After the memorial, my uncles got out their acoustic guitars and played joyous music for all to hear. We filled the porch from one end to the other, sweating, crying, and laughing. The covered front porch on the old family home stretches the width of the house, cooling off all who enjoy the creaky old porch swing and colorful lawn chairs. That day stretched on until night, until only a few were left, soaking up as much togetherness as possible before returning to their everyday lives. We decided to explore the back acreage that held a very small muddy pond, hidden in brush, tall grass, and trees. I in a skirt and barefoot, took off running. I hadn’t visited that old pond since I was in middle school. I couldn’t wait to see if it had changed. The tall grass and brush scratched my legs and feet, but I didn’t care. I ran as hard and fast as I could, dodging fallen trees, and large branches. When I reached the pond it was completely surrounded in trees and tall brush. I ran around to the back side and found an entrance, where I immediately stuck my toes in the mud and waded around in the water.
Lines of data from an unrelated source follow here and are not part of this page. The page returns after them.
-- ==== Sys2Proof/Proofs/Bundles.lean ====
section
/-!
PROOF. Bundles issue whole, and what the operations do that write a scalar, a predicate or an address register, or steer issue (04 R82, R84,
R88, R101).
-/

namespace Sys2Proof.Machine

open Sys2Proof

/-! ### Bundles that issue or stall -/

/-- Two functions that agree along a list agree on its members. -/
theorem apply_eq_of_mem {α β : Type} {l : List α} {f g : α → β} (h : l.map f = l.map g) {x : α} (hx : x ∈ l) : f x = g x := List.map_inj_left.mp h x hx

/-- A bundle that an overlay or an interlock holds changes nothing. -/
theorem issueBundle_of_held {s : State} {p n : Nat} {g : Sched} (hrun : runningOn s p = some (n, g))
    (hheld : overlaid (s.engine p) = true ∨ ∃ o ∈ bundleOps (s.engine p).bundle, o.held (s.engine p) = true) : issueBundle s p = s := by
  have hstalls : (overlaid (s.engine p) || (bundleOps (s.engine p).bundle).any (·.held (s.engine p))) = true := by
    rw [Bool.or_eq_true, List.any_eq_true]
    exact hheld
  unfold issueBundle
  dsimp only
  rw [hrun]
  simp only [hstalls, if_true]

/-- A row whose operation stands in a bundle that is held changes nothing. -/
theorem issueOp_of_held {s : State} {p n : Nat} {g : Sched} (op : Op) (hrun : runningOn s p = some (n, g))
    (hheld : overlaid (s.engine p) = true ∨ ∃ o ∈ bundleOps (s.engine p).bundle, o.held (s.engine p) = true) : issueOp s p op = .next s := by
  rw [issueOp, issueRow, issueBundle_of_held hrun hheld, ite_self]

/-- Settles O43: the rows of the operations are one row, that of the bundle that holds the operation. -/
theorem bundlesIssueWhole : Obligations.BundlesIssueWhole := by
  unfold Obligations.BundlesIssueWhole
  rintro p s x hx ⟨o, ho, hop⟩
  have hrow : exec x.1 s = issueOp s p x.2 := apply_eq_of_mem (f := fun x => exec x.1 s) (g := fun x => issueOp s p x.2) rfl hx
  refine ⟨fun n g hcan => ?_, fun n g hrun _ _ hheld => ?_⟩
  · rw [hrow, ← hop, issueOp_of_canIssue hcan ho]
  · rw [hrow, issueOp_of_held x.2 hrun hheld]

/-! ### An operation that stays within its engine -/

/-- The operations whose effect reaches beyond the engine. -/
def Op.reachesOut : Op → Bool
  | .signal | .syncReset | .done | .trace => true
  | _ => false

/-- An operation that does not reach out changes counters alone beyond its engine. -/
theorem Placed.outside_frame {o : Placed} (h : o.op.reachesOut = false) (s : State) (n : Nat) (g : Sched) (p : Nat) (e : Engine) :
    ∃ c, o.outside s n g p e = { s with counters := c } := by
  unfold Placed.outside
  dsimp only
  split
  case h_1 hop | h_2 hop | h_3 hop | h_4 hop =>
    rw [hop] at h
    cases h
  case h_5 => exact bump_frame s .schedule n 9 1
  case h_6 => exact ⟨_, rfl⟩

theorem Placed.effect_of_nop {o : Placed} (h : o.op = .nop) (s : State) (g : Sched) (p : Nat) (e0 e : Engine) : o.effect s g p e0 e = e := by
  simp [Placed.effect, vectorEffect, ctrlEffect, h]

/-- NOPs do nothing in the engine, so the bundle does there what its sole operation does. -/
theorem issuedEngine_of_soleOp {s : State} {p : Nat} {o : Placed} (g : Sched) (h : soleOp (s.engine p) = some o) :
    issuedEngine s p g = { o.effect s g p (s.engine p) (s.engine p) with loops := (flowOf (s.engine p)).1, pc := (flowOf (s.engine p)).2, lastIssue := s.now } := by
  have hskip : Placed.effect s g p (s.engine p) = fun e o => if o.op != .nop then o.effect s g p (s.engine p) e else e := by
    funext e o
    by_cases hop : o.op = .nop
    · simp [hop, Placed.effect_of_nop hop]
    · simp [hop]
  rw [issuedEngine]
  dsimp only
  rw [hskip, ← List.foldl_filter, filter_effective_of_soleOp h, List.foldl_cons, List.foldl_nil, ← hskip]

/-- A state that differs in one engine and in counters. -/
theorem onlyEngine_updEngine (s : State) (p : Nat) (e : Engine) (c : Tab CounterBlk) :
    OnlyEngine s { s.updEngine p (fun _ => { e with loops := (flowOf (s.engine p)).1, pc := (flowOf (s.engine p)).2, lastIssue := s.now }) with counters := c } p e := by
  generalize hf : (fun _ : Engine => { e with loops := (flowOf (s.engine p)).1, pc := (flowOf (s.engine p)).2, lastIssue := s.now }) = f
  refine ⟨rfl, fun k hk => (State.updEngine_engine_other s f hk : _), (State.updEngine_engine s p f).trans ?_⟩
  rw [← hf]

/-- The row of an operation that issues alone and does not reach out has its effect on its engine, and no other. -/
theorem completes_onlyEngine {i : Instr} {p : Nat} {s : State} {n : Nat} {g : Sched} {o : Placed} {e : Engine} {P : State → Prop}
    (h : issuesAlone s p = some (n, g, o)) (hrow : exec i s = issueOp s p o.op) (hin : o.op.reachesOut = false)
    (heffect : o.effect s g p (s.engine p) (s.engine p) = e) (hp : ∀ t, OnlyEngine s t p e → P t) : Completes i s P := by
  obtain ⟨hcan, hsole, hpc⟩ := issuesAlone_parts h
  obtain ⟨c, happly⟩ := applyBundle_of_soleOp (n := n) (g := g) hsole hpc
  obtain ⟨d, hout⟩ := Placed.outside_frame hin (s.updEngine p (fun _ => issuedEngine s p g)) n g p (s.engine p)
  refine completes_of_exec (hrow.trans (issueOp_of_canIssue hcan (soleOp_mem hsole))) (hp _ ?_)
  rw [happly, hout, issuedEngine_of_soleOp g hsole, heffect]
  exact onlyEngine_updEngine s p e c

/-- The engine after a bundle that acts on it alone. -/
theorem OnlyEngine.engine_eq {s t : State} {p : Nat} {e : Engine} (h : OnlyEngine s t p e) :
    t.engine p = { e with loops := (flowOf (s.engine p)).1, pc := (flowOf (s.engine p)).2, lastIssue := s.now } := h.2.2

/-- A list of rows with their operations, none of which reaches out: a row that issues alone has its operation's effect on its engine. -/
theorem completes_of_row {α : Type} {l : List (Instr × Op × α)} {x : Instr × Op × α} {p : Nat} {s : State} {n : Nat} {g : Sched} {o : Placed} {P : State → Prop}
    (w : Instr × Op × α → Engine) (h : issuesAlone s p = some (n, g, o)) (hx : x ∈ l) (hop : o.op = x.2.1)
    (hrow : l.map (fun x => exec x.1 s) = l.map (fun x => issueOp s p x.2.1)) (hin : l.map (fun x => x.2.1.reachesOut) = l.map (fun _ => false))
    (heffect : l.map (fun x => (⟨x.2.1, o.x⟩ : Placed).effect s g p (s.engine p) (s.engine p)) = l.map w) (hp : ∀ t, OnlyEngine s t p (w x) → P t) :
    Completes x.1 s P := by
  have hplaced : o = ⟨x.2.1, o.x⟩ := by rw [← hop]
  exact completes_onlyEngine h (by rw [hop, apply_eq_of_mem hrow hx]) (by rw [hop, apply_eq_of_mem hin hx]) (by rw [hplaced, apply_eq_of_mem heffect hx]) hp

/-! ### Registers -/

section Registers
variable (e : Engine) (i : Nat)

theorem Engine.s_zero : e.s 0 = 0 := if_pos rfl

theorem Engine.setS_s_same {i : Nat} (v : BitVec 64) (h : i ≠ 0) : (e.setS i v).s i = v := by
  rw [Engine.setS, if_neg h, Engine.s, if_neg h]
  exact tgetD_tput_same _ _ _ _

theorem Engine.setS_s_other {i r : Nat} (v : BitVec 64) (h : r ≠ i) : (e.setS i v).s r = e.s r := by
  unfold Engine.setS
  split
  · rfl
  · rw [Engine.s, Engine.s]
    exact congrArg _ (tgetD_tput_other e.sregs 0 v h)

theorem Engine.p_zero : e.p 0 = true := rfl

theorem Engine.setP_p_same {i : Nat} (v : Bool) (h : i ≠ 0) : (e.setP i v).p i = v := by
  have h0 : (i == 0) = false := beq_false_of_ne h
  rw [Engine.setP, if_neg h, Engine.p, h0, Bool.false_or]
  exact tgetD_tput_same _ _ _ _

theorem Engine.setP_p_other {i r : Nat} (v : Bool) (h : r ≠ i) : (e.setP i v).p r = e.p r := by
  unfold Engine.setP
  split
  · rfl
  · exact congrArg (r == 0 || ·) (tgetD_tput_other e.preds false v h)

theorem Engine.setA_a_same (v : AReg) : (e.setA i v).a i = v := tgetD_tput_same e.aregs {} i v

theorem Engine.setA_a_other {i r : Nat} (v : AReg) (h : r ≠ i) : (e.setA i v).a r = e.a r := tgetD_tput_other e.aregs {} v h

theorem Engine.setV_v_same (l : List F32) : (e.setV i l).v i = l := tgetD_tput_same e.vregs _ i l

theorem Engine.setV_v_other {i r : Nat} (l : List F32) (h : r ≠ i) : (e.setV i l).v r = e.v r := tgetD_tput_other e.vregs _ l h

end Registers

/-- Settles O44: an operation on scalars writes its s register alone. -/
theorem scalarResults : Obligations.ScalarResults := by
  unfold Obligations.ScalarResults
  intro p s n g o h x hx hop
  refine completes_of_row (fun x => (s.engine p).setS o.x.d (x.2.2 (s.engine p) o.x)) h hx hop rfl rfl rfl fun t ht => ?_
  rw [ht.engine_eq]
  exact ⟨ht, Engine.s_zero _, fun hd => Engine.setS_s_same (s.engine p) _ hd, fun r hr => Engine.setS_s_other (s.engine p) _ hr⟩

/-- Settles O45: comparisons write a predicate alone, address operations an a register. -/
theorem predicateAndAddressResults : Obligations.PredicateAndAddressResults := by
  unfold Obligations.PredicateAndAddressResults
  intro p s n g o h
  refine ⟨fun x hx hop => ?predicate, fun x hx hop => ?address⟩
  case predicate =>
    refine completes_of_row (fun x => (s.engine p).setP o.x.d (x.2.2 (s.engine p) o.x)) h hx hop rfl rfl rfl fun t ht => ?_
    rw [ht.engine_eq]
    exact ⟨ht, Engine.p_zero _, fun hd => Engine.setP_p_same (s.engine p) _ hd, fun r hr => Engine.setP_p_other (s.engine p) _ hr⟩
  case address =>
    refine completes_of_row (fun x => (s.engine p).setA o.x.d (x.2.2 (s.engine p) o.x)) h hx hop rfl rfl rfl fun t ht => ?_
    rw [ht.engine_eq]
    exact ⟨ht, Engine.setA_a_same (s.engine p) _ _, fun r hr => Engine.setA_a_other (s.engine p) _ hr⟩

/-! ### Control flow -/

/-- The operations that say where issue goes on. -/
def Op.steers : Op → Bool
  | .br | .loop => true
  | _ => false

theorem moverOp_steers (c : Nat) : ((moverOp c).getD .nop).steers = false := by
  unfold moverOp
  split <;> rfl

theorem prismOp_steers (c : Nat) : ((prismOp c).getD .nop).steers = false := by
  unfold prismOp
  split <;> rfl

theorem vectorOp_steers (c : Nat) : ((vectorOp c).getD .nop).steers = false := by
  unfold vectorOp
  split <;> rfl

/-- The operation of another slot than the control slot steers nothing. -/
theorem opOf_steers {k c : Nat} (h : ((opOf k c).getD .nop).steers = true) : k = 0 := by
  match k with
  | 0 => rfl
  | 1 => exact absurd ((moverOp_steers c).symm.trans h) (by decide)
  | 2 => exact absurd ((prismOp_steers c).symm.trans h) (by decide)
  | _ + 3 => exact absurd ((vectorOp_steers c).symm.trans h) (by decide)

/-- BR and LOOP stand in the control slot, the first of their bundle. -/
theorem head?_bundleOps_of_steers {w : BitVec 512} {o : Placed} (ho : o ∈ bundleOps w) (h : o.op.steers = true) : (bundleOps w).head? = some o := by
  obtain ⟨k, -, rfl⟩ := List.mem_map.mp ho
  rw [opOf_steers h]
  rfl

/-- The sole operation is enabled. -/
theorem enabled_of_soleOp {e : Engine} {o : Placed} (h : soleOp e = some o) : o.enabled e = true := by
  have hmem : o ∈ (effective e (bundleOps e.bundle)).filter (fun o => o.op != .nop) := by
    simp [filter_effective_of_soleOp h]
  exact (List.mem_filter.mp (List.mem_filter.mp hmem).1).2

/-- A sole BR or LOOP says where its bundle goes on. -/
theorem flowOf_of_steers {e : Engine} {o : Placed} (hsole : soleOp e = some o) (h : o.op.steers = true) : flowOf e = flow e o := by
  rw [flowOf, head?_bundleOps_of_steers (soleOp_mem hsole) h]
  rfl

theorem flow_br {e : Engine} {o : Placed} (hon : o.enabled e = true) (hop : o.op = .br) :
    flow e o = (loopKeep (brTarget e o.x).toNat e.loops, (brTarget e o.x).toNat) := by
  simp only [flow, hon, hop, Bool.not_true, Bool.false_eq_true, if_false]

theorem flow_loop {e : Engine} {o : Placed} (hon : o.enabled e = true) (hop : o.op = .loop) :
    flow e o = if loopCount e o.x = 0 then loopNext (e.pc + o.x.imm) e.loops
      else ({ first := e.pc + 1, last := e.pc + o.x.imm, remaining := loopCount e o.x } :: e.loops, e.pc + 1) := by
  simp only [flow, hon, hop, Bool.not_true, Bool.false_eq_true, if_false]

/-- A fold whose steps change nothing. -/
theorem foldl_eq_self {α β : Type} {f : α → β → α} {l : List β} {a : α} (h : ∀ b ∈ l, f a b = a) : l.foldl f a = a := by
  induction l with
  | nil => rfl
  | cons b l ih =>
    rw [List.foldl_cons, h b List.mem_cons_self]
    exact ih fun c hc => h c (List.mem_cons_of_mem _ hc)

/-- A bundle of NOPs only moves the pc. -/
theorem applyBundle_of_nops {s : State} {p n : Nat} {g : Sched} (hnop : ∀ o ∈ bundleOps (s.engine p).bundle, o.op = .nop)
    (hpc : (flowOf (s.engine p)).2 < imemSize) : OnlyEngine s (applyBundle s p n g (bundleOps (s.engine p).bundle)) p (s.engine p) := by
  have hon : ∀ o ∈ effective (s.engine p) (bundleOps (s.engine p).bundle), o.op = .nop := fun o ho => hnop o (mem_of_mem_effective ho)
  have hstay : ¬ (flow (s.engine p) (((bundleOps (s.engine p).bundle).head?).getD { op := .nop, x := slotOf 0 })).2 ≥ imemSize := Nat.not_le.mpr hpc
  have hengine : (effective (s.engine p) (bundleOps (s.engine p).bundle)).foldl (Placed.effect s g p (s.engine p)) (s.engine p) = s.engine p :=
    foldl_eq_self fun o ho => Placed.effect_of_nop (hon o ho) s g p (s.engine p) (s.engine p)
  have houtside (u : State) : (effective (s.engine p) (bundleOps (s.engine p).bundle)).foldl (fun v o => o.outside v n g p (s.engine p)) u = u :=
    foldl_eq_self fun o ho => Placed.outside_of_nop (hon o ho) u n g p (s.engine p)
  have hvector : (effective (s.engine p) (bundleOps (s.engine p).bundle)).any (·.op.isVector) = false :=
    List.any_eq_false.mpr fun o ho => by rw [hon o ho]; decide
  simp only [applyBundle, hengine, houtside, hvector, hstay, decide_false, Bool.false_and, Bool.false_eq_true, if_false]
  obtain ⟨c, hcounted⟩ := bump_frame_of_frame (bump_frame (s.updEngine p (fun _ => issuedEngine s p g)) .engine p 0 1) .schedule n 0 1
  have hissued : issuedEngine s p g = { s.engine p with loops := (flowOf (s.engine p)).1, pc := (flowOf (s.engine p)).2, lastIssue := s.now } := by
    rw [issuedEngine, hengine]
  rw [hissued] at hcounted
  exact hcounted ▸ onlyEngine_updEngine s p (s.engine p) c

/-- Settles O46: waits, HALT, OVL, BR and LOOP act on their engine, and BR and LOOP steer it. -/
theorem controlFlowResults : Obligations.ControlFlowResults := by
  unfold Obligations.ControlFlowResults
  refine ⟨fun p s n g hcan hnop hpc => ?nops, fun p s n g o h => ⟨fun x hx hop => ?waits, fun hop => ?halt, fun hop => ?ovl, fun hop => ?br, fun hop => ?loop⟩⟩
  case nops =>
    obtain ⟨o, ho⟩ : ∃ o, o ∈ bundleOps (s.engine p).bundle := ⟨_, List.mem_map_of_mem (List.mem_range.mpr (by decide : 0 < 4))⟩
    have hrow := issueOp_of_canIssue hcan ho
    rw [hnop o ho] at hrow
    exact completes_of_exec (hrow : execOpNop p s = _) (applyBundle_of_nops hnop hpc)
  case waits =>
    have hplaced : o = ⟨x.2, o.x⟩ := by rw [← hop]
    refine completes_onlyEngine h (by rw [hop]; exact apply_eq_of_mem (f := fun x => exec x.1 s) (g := fun x => issueOp s p x.2) rfl hx)
      (by rw [hop]; exact apply_eq_of_mem (f := fun x => x.2.reachesOut) (g := fun _ => false) rfl hx) ?_ fun t ht => ht
    rw [hplaced]
    exact apply_eq_of_mem (f := fun x => (⟨x.2, o.x⟩ : Placed).effect s g p (s.engine p) (s.engine p)) (g := fun _ => s.engine p) rfl hx
  case halt =>
    exact completes_onlyEngine h (by rw [hop]; rfl) (by rw [hop]; rfl) (by simp only [Placed.effect, vectorEffect, ctrlEffect, hop]) fun t ht => ht
  case ovl =>
    exact completes_onlyEngine h (by rw [hop]; rfl) (by rw [hop]; rfl) (by simp only [Placed.effect, vectorEffect, ctrlEffect, hop]) fun t ht => ht
  case br =>
    obtain ⟨-, hsole, -⟩ := issuesAlone_parts h
    refine completes_onlyEngine h (by rw [hop]; rfl) (by rw [hop]; rfl) (by simp only [Placed.effect, vectorEffect, ctrlEffect, hop]) fun t ht => ⟨ht, ?_⟩
    rw [ht.engine_eq, flowOf_of_steers hsole (by rw [hop]; rfl), flow_br (enabled_of_soleOp hsole) hop]
  case loop =>
    obtain ⟨-, hsole, -⟩ := issuesAlone_parts h
    refine completes_onlyEngine h (by rw [hop]; rfl) (by rw [hop]; rfl) (by simp only [Placed.effect, vectorEffect, ctrlEffect, hop]) fun t ht => ⟨ht, fun hcount => ?_, fun hcount hloops => ?_⟩
    · rw [ht.engine_eq, flowOf_of_steers hsole (by rw [hop]; rfl), flow_loop (enabled_of_soleOp hsole) hop, if_neg hcount]
      exact ⟨rfl, rfl⟩
    · rw [ht.engine_eq, flowOf_of_steers hsole (by rw [hop]; rfl), flow_loop (enabled_of_soleOp hsole) hop, if_pos hcount, hloops]
      exact ⟨rfl, rfl⟩

end Sys2Proof.Machine
end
When my family caught up with me they chided me reminding me of what kind of creatures could be lurking in the muddy water and mud. I ignored them while I closed my eyes soaking up every childhood memory I could that included this pond, this land, this house, and all the family in it.

It really was a pleasant memorial, but my nightmare was not. My mom was in attendance. She took her spot during the memorial right up by her ashes, just standing there, smiling, wearing an orange sundress; her favorite. When it was over, we hugged and laughed, catching up as if she were back. Her hair was long and brown with no gray that flowed down her back and covered her shoulders; her eyes large and shining, and her skin lightly tanned and flawless, not a wrinkle in sight. She looked young and happy. That’s all I remember from the nightmare but now that I focus on it a little more I realize it wasn’t a nightmare after all. It’s not my favorite dream, but it was pleasant in a way that I got to see my mom happy and healthy, looking really beautiful. It’s been a long time since I saw that.